DATA |
/-- One element of an arithmetic operation in format f and mode (R163-R165, R171, R180, R181). -/
def fElem (op : FOp) (f : FFmt) (mode : RMode) (thr : Option Nat) (a b c : FIn) : ElemRes :=
  let p := f.prec
  let ta := min a.tag p
  let tb := min b.tag p
  let tc := min c.tag p
  let xa := decodeF f a.code
  let xb := decodeF f b.code
  let xc := decodeF f c.code
  let sum (u v : TagIn) (ts : List Nat) (ex : XR × FFlags) : ElemRes :=
    let (code, fr) := roundX f mode ex.1
    let t := tagOfAdd f u v ts ex.1 code
    ⟨code, t, ex.2.or fr, sigFails thr p t ts⟩
  let ruled (rule : Nat) (ts : List Nat) (ex : XR × FFlags) : ElemRes :=
    let (code, fr) := roundX f mode ex.1
    let t := tagOfRule f rule ts ex.1 code
    ⟨code, t, ex.2.or fr, sigFails thr p t ts⟩
  let minmax (isMax : Bool) : ElemRes :=
    let fl : FFlags := if xa.signalling || xb.signalling then .invalid else .none
    match pickMinMax isMax xa xb with
    | .first => ⟨a.code, ta, fl, false⟩
    | .second => ⟨b.code, tb, fl, false⟩
    | .neither => ⟨f.nanCode, 0, fl, false⟩
  match op with
  | .add => sum ⟨xa, ta⟩ ⟨xb, tb⟩ [ta, tb] (xadd mode xa xb)
  | .sub => sum ⟨xa, ta⟩ ⟨xb.negate, tb⟩ [ta, tb] (xadd mode xa xb.negate)
  | .mul => ruled (min ta tb) [ta, tb] (xmul xa xb)
  | .div => ruled (min ta tb) [ta, tb] (xdiv xa xb)
  | .sqrt => ruled ta [ta] (xsqrt xa)
  | .fma => sum ⟨(xmul xa xb).1, min ta tb⟩ ⟨xc, tc⟩ [ta, tb, tc] (xfma mode xa xb xc)
  | .fnma => sum ⟨(xmul xa.negate xb).1, min ta tb⟩ ⟨xc, tc⟩ [ta, tb, tc] (xfma mode xa.negate xb xc)
  | .min => minmax false
  | .max => minmax true

/-- The relations of feq, flt and fle (R166, R172): the truth, and whether NV is raised. -/
def fRel (c : FltCC) (f : FFmt) (a b : Nat) : Bool × Bool :=
  let xa := decodeF f a
  let xb := decodeF f b
  match c with
  | .eq => (xeq xa xb, xa.signalling || xb.signalling)
  | .lt => (xlt xa xb, xa.isNan || xb.isNan)
  | .le => (xlt xa xb || xeq xa xb, xa.isNan || xb.isNan)

/-- Whether a finite value is a whole number (R167). -/
def isWhole (x : XR) : Bool :=
  match x with
  | .real _ m e _ => if 0 ≤ e then true else decide (m % 2 ^ e.natAbs = 0)
  | _ => false

/-- fclass (R167). -/
def fclassOf (a : Nat) : Nat :=
  let x := decodeF .fp32 a
  let ex := bits a 30 23
  let kind :=
    match x with
    | .nan s => if s then 7 else 6
    | .inf _ => 3
    | .real _ m _ _ => if m = 0 then 0 else if ex = 0 then 1 else 2
  (b2n (isWhole x)) * 2 ^ 16 + ex * 2 ^ 8 + (bits a 31 31) * 8 + kind

/-- The types of FCVT and VCVT. -/
inductive NType | flt (f : FFmt) | int (signed : Bool) (w : Nat)
  deriving DecidableEq, Repr

/-- The FCVT type codes (R53). -/
def fcvtType (c : Nat) : NType :=
  match c with
  | 0 => .flt .fp32
  | 1 => .flt .fp16
  | 2 => .flt .bf16
  | 3 => .int true 32
  | 4 => .int false 32
  | 5 => .int true 64
  | _ => .int false 64

/-- The VCVT source codes (R54). -/
def vcvtType (c : Nat) : NType :=
  match c with
  | 0 => .flt .fp32
  | 1 => .flt .fp16
  | 2 => .flt .bf16
  | 3 => .int true 32
  | 4 => .int true 16
  | 5 => .int true 8
  | _ => .int false 8

/-- Width in bits of a type. -/
def NType.width : NType → Nat
  | .flt f => f.width
  | .int _ w => w

/-- The least value of an integer type (R87). -/
def intLo (signed : Bool) (w : Nat) : Int := if signed then -(2 ^ (w - 1) : Nat) else 0
/-- The greatest value of an integer type (R87). -/
def intHi (signed : Bool) (w : Nat) : Int := if signed then (2 ^ (w - 1) : Nat) - 1 else (2 ^ w : Nat) - 1

/-- One conversion (R92-R94) with its tag (R168, R173, R180): integer results carry no significance tag here. -/
def convElem (src dst : NType) (mode : RMode) (thr : Option Nat) (a : FIn) : ElemRes :=
  match src, dst with
  | .flt s, .flt d =>
    let x := decodeF s a.code
    let (code, fl) := convFF s d mode a.code
    let t0 := min a.tag s.prec
    let t := tagOfRule d (min t0 d.prec) [t0] x code
    ⟨code, t, fl, sigFails thr d.prec t [t0]⟩
  | .flt s, .int sg w =>
    let x := decodeF s a.code
    let (v, fl) := xToInt mode (intLo sg w) (intHi sg w) x
    ⟨wrapTo w v, 24, fl, false⟩
  | .int sg w, .flt d =>
    let v : Int := if sg then signedOf w (a.code % 2 ^ w) else ((a.code % 2 ^ w : Nat) : Int)
    let (code, fl) := roundX d mode (intToX v)
    let t := tagOfRule d d.prec [] (intToX v) code
    ⟨code, t, fl, sigFails thr d.prec t []⟩
  | .int sg w, .int _ w' =>
    ⟨wrapTo w' (if sg then signedOf w (a.code % 2 ^ w) else ((a.code % 2 ^ w : Nat) : Int)), 24, .none, false⟩

/-! Vector lanes. -/

/-- The format of a vector float major. -/
def fltFmt : FltW → FFmt
  | .f32 => .fp32
  | .f16 => .fp16
  | .bf16 => .bf16

/-- The stored tag of element j of a lane (R117). -/
def laneTag (w : Nat) (t : Byte) (j : Nat) : Nat :=
  if w = 32 then t.toNat % 32 else (t.toNat >>> (4 * j)) % 16
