-- ==== Sys2Proof/Decode.lean ====
section
/-! DEFINITION. The encoder and the decoder, both from the encoding chapter (R42-R73). The decoder reads a first
candidate from the opcode maps and accepts it when it is well formed and its own encoding is the word that was read,
so that every reserved, unused and narrow field is checked (R66). -/

namespace Sys2Proof

/-- The fields of a 32-bit instruction in the R view, which the other formats subdivide (R44). -/
structure Fields where
  s : Bool
  w : Bool
  f8 : BitVec 8
  rb : BitVec 5
  ra : BitVec 5
  rd : BitVec 5
  maj : BitVec 6
  deriving DecidableEq, Repr

/-- The 32-bit word of its fields; bit 0 is 1 (R42, R44). -/
def packFields (f : Fields) : BitVec 32 :=
  BitVec.ofBool f.s ++ BitVec.ofBool f.w ++ f.f8 ++ f.rb ++ f.ra ++ f.rd ++ f.maj ++ 1#1

/-- The fields of a 32-bit word (R44). -/
def unpackFields (x : BitVec 32) : Fields :=
  ⟨x.getLsbD 31, x.getLsbD 30, x.extractLsb' 22 8, x.extractLsb' 17 5, x.extractLsb' 12 5, x.extractLsb' 7 5,
    x.extractLsb' 1 6⟩

/-- The major opcode of a vector integer width (R49). -/
def IntW.major : IntW → BitVec 6
  | .i32 => 0x18#6
  | .i16 => 0x19#6
  | .i8 => 0x1A#6

/-- The major opcode of a vector float format (R49). -/
def FltW.major : FltW → BitVec 6
  | .f32 => 0x1B#6
  | .f16 => 0x1C#6
  | .bf16 => 0x1D#6

/-- The major opcode of vfma (0) and vfnma (1) (R56). -/
def FltW.fmaMajor (e : FltW) (neg : BitVec 1) : BitVec 6 :=
  match e with
  | .f32 => 0x10#5 ++ neg
  | .f16 => 0x11#5 ++ neg
  | .bf16 => 0x12#5 ++ neg

/-- The condition code of pset (R50). -/
def IntCC.code : IntCC → BitVec 3
  | .eq => 0#3
  | .ne => 1#3
  | .lt => 2#3
  | .ge => 3#3
  | .ltu => 4#3
  | .geu => 5#3

/-- The condition a pset code names (R50). -/
def IntCC.ofCode (c : BitVec 3) : Option IntCC :=
  match c.toNat with
  | 0 => some .eq
  | 1 => some .ne
  | 2 => some .lt
  | 3 => some .ge
  | 4 => some .ltu
  | 5 => some .geu
  | _ => none

/-- The op5 of vcmp (R54). -/
def IntCC.op5 : IntCC → BitVec 5
  | .eq => 12#5
  | .ne => 13#5
  | .lt => 14#5
  | .ge => 15#5
  | .ltu => 16#5
  | .geu => 17#5

/-- The op5 of vfcmp (R54). -/
def FltCC.op5 : FltCC → BitVec 5
  | .eq => 7#5
  | .lt => 8#5
  | .le => 9#5
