/-- A region just allocated (R423, R428). -/
def Region.reset : Region where
  ctx := 0
  bx := 0
  by' := 0
  bw := 0
  bh := 0
  holds := false
  poolg := 0
  snapu := 2
  pmin := 0
  pmax := 0
  state := .idle
  wave := 0
  acfg := 0
  scfg := 0
  sws := 0
  causes := 0
  code := 0
  codeAt := Option.none
  waitCauses := []
  rparm := rparmReset
  corr := 0
  leak := 0
  killed := 0
  pois := 0#5
  rspill := 0#64
  rdiag := 0#64
  spillUsed := 0
  snapSpill := 0
  takeSpill := 0
  kills := []
  inFlight := false
  wanted := false
  parted := []
  moved := 0
  snap := Option.none
  taking := Option.none
  commit := []
  commitExtra := []
  peerWrites := []
  updates := []
  spawnEnds := []
  hostRecords := []
  releases := []
  exposed := Option.none
  rollbacks := 0
  imbalance := Option.none
  cause := 0
  drainClk := 0
  wasDraining := false
  actedAt := Option.none
  forced := false
  emptied := false
  pdl := 0
  finalWave := false
  swd := 0
  hng := 0
  fired := false
  spillOut := false
  debugHalt := false
  requested := Option.none
  prevSwitch := Option.none
  swapped := []
  groups := []
  killedNow := []
  owners := []
  loadCmd := Option.none
  preemptCmd := Option.none
  resumeCmd := Option.none
  saved := Option.none
  enlarged := []
  kept := []

/-- A context just opened. -/
def Context.reset : Context := ⟨0, 0, 0#64, List.replicate 15 0#64, [], Option.none⟩

/-- The package after cold reset with every boot step done (R466): PLIMIT 2,800 (R472). -/
def Pkg.reset : Pkg where
  inbox := []
  bootstat := 31
  plimit := 2800
  trip := false
  throttled := []
  vferr := 0
  cxl := List.replicate 8 0
  linksDown := []
  ioErrors := 0
  interrupts := []
  purged := []
  staged := Option.none
  fused := 0
  running := 0

/-- The machine right after cold reset (R466): no context, no region, every hart idle. -/
def State.reset : State where
  clk := 0
  cur := 0
  resets := 0
  agenda := []
  phase := 0
  fresh := 0
  mem := Mem.empty
  hostMem := []
  net := []
  requests := []
  nextXid := 0
  walkers := []
  harts := []
  cells := []
  bays := []
  regions := []
  ctxs := []
  pages := []
  fns := []
  pkg := Pkg.reset

end Sys2Proof.Machine
end

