/-- Whether every member has executed the barrier instance that a member waits in (R192). -/
def Group.reached (g : Group) (h : Nat) : Bool := g.members.all (fun m => decide (g.barCount h ≤ g.barCount m))

/-- A GBAR instance that every member has executed completes at those that wait in it (R191, R192). -/
def Group.settle (g : Group) : Group :=
  { g with verdicts := g.verdicts ++ (g.atBar.filter g.reached).map (fun h => (h, (0, []))),
           atBar := g.atBar.filter (fun h => !g.reached h) }

/-- A member executes its next GBAR since JOIN (R192). -/
def Group.arriveBar (g : Group) (h : Nat) : Group :=
  Group.settle { g with atBar := insertNat h g.atBar, bars := insertAt h (g.barCount h + 1) g.bars }

/-- A member leaves its group (R191): a pending VEXCH traps at the others, a GBAR may complete, an empty group is free. -/
def Region.leaveGroup (r : Region) (h gid : Nat) (broken : Bool) : Region :=
  match lookup gid r.groups with
  | none => r
  | some g =>
    if g.members.contains h then
      let g := if broken then { (Group.break { g with atBar := g.atBar.filter (· ≠ h), atExch := g.atExch.filter (fun p => p.1 ≠ h) }) with
            members := g.members.filter (· ≠ h), left := true, bars := removeAt h g.bars }
        else { g with
          members := g.members.filter (· ≠ h), left := true, bars := removeAt h g.bars,
          verdicts := g.verdicts ++ (g.atExch.filter (fun p => p.1 ≠ h)).map (fun p => (p.1, (6, []))),
          atExch := [], atBar := g.atBar.filter (· ≠ h) }
      let g := g.settle
      { r with groups := if g.unused then removeAt gid r.groups else insertAt gid g r.groups }
    else r

/-- The task of a hart has ended (R222, R230, R388, R398): the hart is idle from the next clk. What its loads have reserved is
released, and their results are discarded. The poison summary takes CHKIV; a task that the host spawned forces a wave, and its journal entry waits for that commit (R214, R429, R457). -/
def State.endTask (s : State) (h : Nat) (fatal : Option Nat) : State :=
  let x := s.hartAt h
  match x.task with
  | none => s
  | some t =>
    let r := t.region
    let s := s.modRegion r (fun g => { g with pois := g.pois ||| x.chkiv })
    let s := if x.leaving then s else s.endProducer h
    let s := s.modCell (cellOf h) (fun c => { c with kept := removeAt (slotOf h) c.kept })
    let s := x.loads.foldl (fun s l => match l.dst with
      | .queue q => s.modCell (cellOf h) (fun c => c.freePlace q l.id)
      | _ => s) s
    let s := match fatal with
      | some code => s.recordKill r h code
      | none => s
    let s := match t.fromHost with
      | some (fn, seq) =>
        let res : Word := BitVec.ofNat 64 (fatal.getD 0 * 2 ^ 32)
        s.modRegion r (fun g => { g with wanted := true, spawnEnds := g.spawnEnds ++ [(g.interval h, (fn, (seq, res)))] })
      | none => s
    s.setHart h { x with
      task := none, lastCtx := some t.ctx, idleFrom := s.clk + 1, stage := .fresh, wait := none, held := [], portOut := [], portKey := 0,
      issued := none, dstHeld := none, record := none, loads := [],
      stores := [], sfrq := [], sfNew := false, leaving := false, reply := none,
      hnd := if fatal.isSome then false else x.hnd, nut := if fatal.isSome then false else x.nut,
      sfrf := if fatal.isSome then false else x.sfrf, gid := if fatal.isSome then 0#64 else x.gid }

/-- FATAL (R222): the running hart's task ends as a killed member, and its fellows' instances break (R194, R231). -/
def State.fatal (s : State) (code : Nat) : State :=
  let x := s.hart
  let s := s.abandon
  let s := if x.gid.getLsbD 31 then s.modRegion x.regionId (fun g => g.leaveGroup s.cur (x.gid.toNat % 64) true) else s
  s.endTask s.cur (some code)

/-- Bits 51:1 of an address, as TVEC and TEPC hold it (R218). -/
def evenAddr (a : Word) : Word := a &&& 0x000FFFFFFFFFFFFE#64

/-- Taking a trap (R222), once the hart's stores have been translated: a store-fault record at the head of the queue
takes the place of the cause; in a handler the task is lost, but for BAD_SSTAT; without a handler it is lost; otherwise
the trap registers are saved and control goes to TVEC. -/
def State.takeTrap (s : State) (code : Nat) (value epc : Word) : State :=
  let s := s.abandon
  let x := s.hart
  let (code, value, skid, swid) := match x.sfrq with
    | q :: _ => (q.cause, q.addr, q.skid, q.swid)
    | [] => (code, value, 0, 0)
  let tc : Word := BitVec.ofNat 64 (skid % 65536 * 2 ^ 48 + swid % 8 * 2 ^ 8 + code % 128)
  if x.hnd then
    if code = 0x03 then s.modHart (fun h => { h with tcause := 0x03#64, tval := h.sstat, pc := h.tvec })
    else s.fatal code
  else if x.tvec = 0#64 then s.fatal code
  else
    let str := isStreamer s.cur
    s.modHart (fun h => { h with
      sstat := if str then 0#64 else b2w h.nut ||| (b2w h.sigEn <<< 1),
      sigEn := if str then h.sigEn else false, nut := if str then h.nut else false, hnd := true, sfNew := false,
      tcause := tc, tval := value, tepc := evenAddr epc, pc := h.tvec })

/-- Return from a handler (R223), in a handler and with the reserved bits of SSTAT at 0. -/
def State.leaveTrap (s : State) : State :=
  let str := isStreamer s.cur
  s.modHart (fun h => { h with
    sigEn := if str then h.sigEn else h.sstat.getLsbD 1, nut := if str then h.nut else h.sstat.getLsbD 0, hnd := false })

/-- A hart that waits: the reason is kept for the watchdogs (R28, R447). -/
def State.waiting (s : State) (w : Wait) : State := s.modHart (fun h => { h with wait := some w })

/-- A precise trap of the running instruction: its older stores are translated first (R210, R222). -/
def State.trapNow (s : State) (code : Nat) (value : Word) : State :=
  if s.hart.stores.isEmpty then
    let s := if isPageCause code then s.takeWalkFault (unitOf (cellOf s.cur)) s.hart.ctxId value.toNat else s
    s.takeTrap code value s.hart.pc
  else s.waiting .memory

/-- A stream fault to deliver: the lowest FAULTED slot (R254). -/
def Hart.streamFault (h : Hart) : Option (Nat × Word) :=
  (List.range 8).findSome? (fun k => match (h.slots[k]?.getD Slot.reset).state with
    | .faulted c v => some (c, v)
    | _ => none)

/-- Whether a group instance that the running hart waits in has ended: its instruction is past abandoning, and only takes what it
was given (R190-R194). -/
def State.settled (s : State) : Bool :=
  decide (s.hart.stage = .arrived) && (((s.region? s.hart.regionId).map Region.groups).getD []).any (fun g =>
    g.2.verdicts.any (fun p => decide (p.1 = s.cur)))

/-- What stands to be delivered before the running hart issues: a store-fault record or a stream fault; in a handler, the record
that was written there (R222, R226, R254). -/
def State.dueTrap (s : State) : Option (Nat × Word) :=
  let x := s.hart
  if x.hnd && !x.sfNew then none
  else
    match x.sfrq with
    | q :: _ => some (q.cause, q.addr)
    | [] => x.streamFault

/-- Retirement (R30, R132): the pc moves, INSTRET counts, the region has fired. -/
def State.retire (s : State) (pc : Word) : State :=
  (s.modHart (fun h => { h with
    pc := pc, instret := h.instret + 1#64, stage := .fresh, wait := none, held := [], portOut := [], portKey := 0, issued := none,
    dstHeld := none, record := none, reply := none })).fire
    s.hart.regionId

/-- The FIFO that W pops and the FIFO that S pushes (R31). -/
def Hart.wsel (h : Hart) : Nat := h.tksel.toNat / 16
/-- The FIFO that S pushes (R31). -/
def Hart.ssel (h : Hart) : Nat := h.tksel.toNat % 16

/-- An S or W bit that names a FIFO of which the hart is not the party: W first (R27). -/
def State.tokenParty (s : State) (tk : Tok) : Option Nat :=
  let ms := s.cell.mapFor (slotOf s.cur)
  if tk.w && !consumes ms (slotOf s.cur) (16 + s.hart.wsel) then some s.hart.wsel
  else if tk.s && !produces ms (slotOf s.cur) (16 + s.hart.ssel) then some s.hart.ssel
  else none

/-- The W pop (R30, R32): the state after it, or none while the FIFO is empty. -/
def State.popW (s : State) (tk : Tok) : Option State :=
  if tk.w && decide (s.hart.stage = .fresh) then
    match s.cell.popFifo s.hart.wsel (s.taken s.hart.regionId s.cur) with
    | some f => some ((s.modCell (cellOf s.cur) (fun c => c.setFifo s.hart.wsel f)).modHart (fun h => { h with stage := .wPopped }))
    | none => if s.draining then some (s.modHart (fun h => { h with stage := .wPopped })) else none
  else some s

/-- The S push (R30, R32): the state after it, or none while the FIFO is full. -/
def State.pushS (s : State) (tk : Tok) : Option State :=
  if tk.s then
    if tokenCount (s.cell.fifo s.hart.ssel) < 16 then some (s.pushToken (cellOf s.cur) s.hart.ssel (slotOf s.cur))
    else if s.draining then some s
    else none
  else some s

/-- Codes of the ties a compute hart can pop (R292). -/
def popCodes : List Nat := [0, 1, 2, 3, 32, 33, 34, 35]

/-- Codes of the ties a compute hart can push (R292). -/
def pushCodes : List Nat := [4, 5, 6, 7, 32, 33, 34, 35]

/-- What stands at a delivery of a cell that came before this clk (R29). -/
def Cell.ripePort (c : Cell) (pk : Nat) : List PortItem := (c.ripe (512 + pk) (lookupD [] pk c.ports)).1

/-- The first n flits of a delivery gone, KERFs standing (R121, R474). -/
def dropItems : Nat → List PortItem → List PortItem
  | 0, is => is
  | _, [] => []
  | n + 1, i :: is => if i.flit.kind = 4#3 then i :: dropItems (n + 1) is else dropItems n is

DESCRIPTION OF THE TASK |
Give only the lines from the one holding "kills := []" through the one holding "def Group.settle (g", each restated exactly as it appears above.

WRITTEN RESPONSE |
  kills := []
  inFlight := false
  wanted := false
  parted := []
  moved := 0
  snap := Option.none
  taking := Option.none
  commit := []
  commitExtra := []
  peerWrites := []
  updates := []
  spawnEnds := []
  hostRecords := []
  releases := []
  exposed := Option.none
  rollbacks := 0
  imbalance := Option.none
  cause := 0
  drainClk := 0
  wasDraining := false
  actedAt := Option.none
  forced := false
  emptied := false
  pdl := 0
  finalWave := false
  swd := 0
  hng := 0
  fired := false
  spillOut := false
  debugHalt := false
  requested := Option.none
  prevSwitch := Option.none
  swapped := []
  groups := []
  killedNow := []
  owners := []
  loadCmd := Option.none
  preemptCmd := Option.none
  resumeCmd := Option.none
  saved := Option.none
  enlarged := []
  kept := []

/-- A context just opened. -/
def Context.reset : Context := ⟨0, 0, 0#64, List.replicate 15 0#64, [], Option.none⟩

/-- The package after cold reset with every boot step done (R466): PLIMIT 2,800 (R472). -/
def Pkg.reset : Pkg where
  inbox := []
  bootstat := 31
  plimit := 2800
  trip := false
  throttled := []
  vferr := 0
  cxl := List.replicate 8 0
  linksDown := []
  ioErrors := 0
  interrupts := []
  purged := []
  staged := Option.none
  fused := 0
  running := 0

/-- The machine right after cold reset (R466): no context, no region, every hart idle. -/
def State.reset : State where
  clk := 0
  cur := 0
  resets := 0
  agenda := []
  phase := 0
  fresh := 0
  mem := Mem.empty
  hostMem := []
  net := []
  requests := []
  nextXid := 0
  walkers := []
  harts := []
  cells := []
  bays := []
  regions := []
  ctxs := []
  pages := []
  fns := []
  pkg := Pkg.reset

end Sys2Proof.Machine
end

/-- Whether every member has executed the barrier instance that a member waits in (R192). -/
def Group.reached (g : Group) (h : Nat) : Bool := g.members.all (fun m => decide (g.barCount h ≤ g.barCount m))

/-- A GBAR instance that every member has executed completes at those that wait in it (R191, R192). -/
def Group.settle (g : Group) : Group :=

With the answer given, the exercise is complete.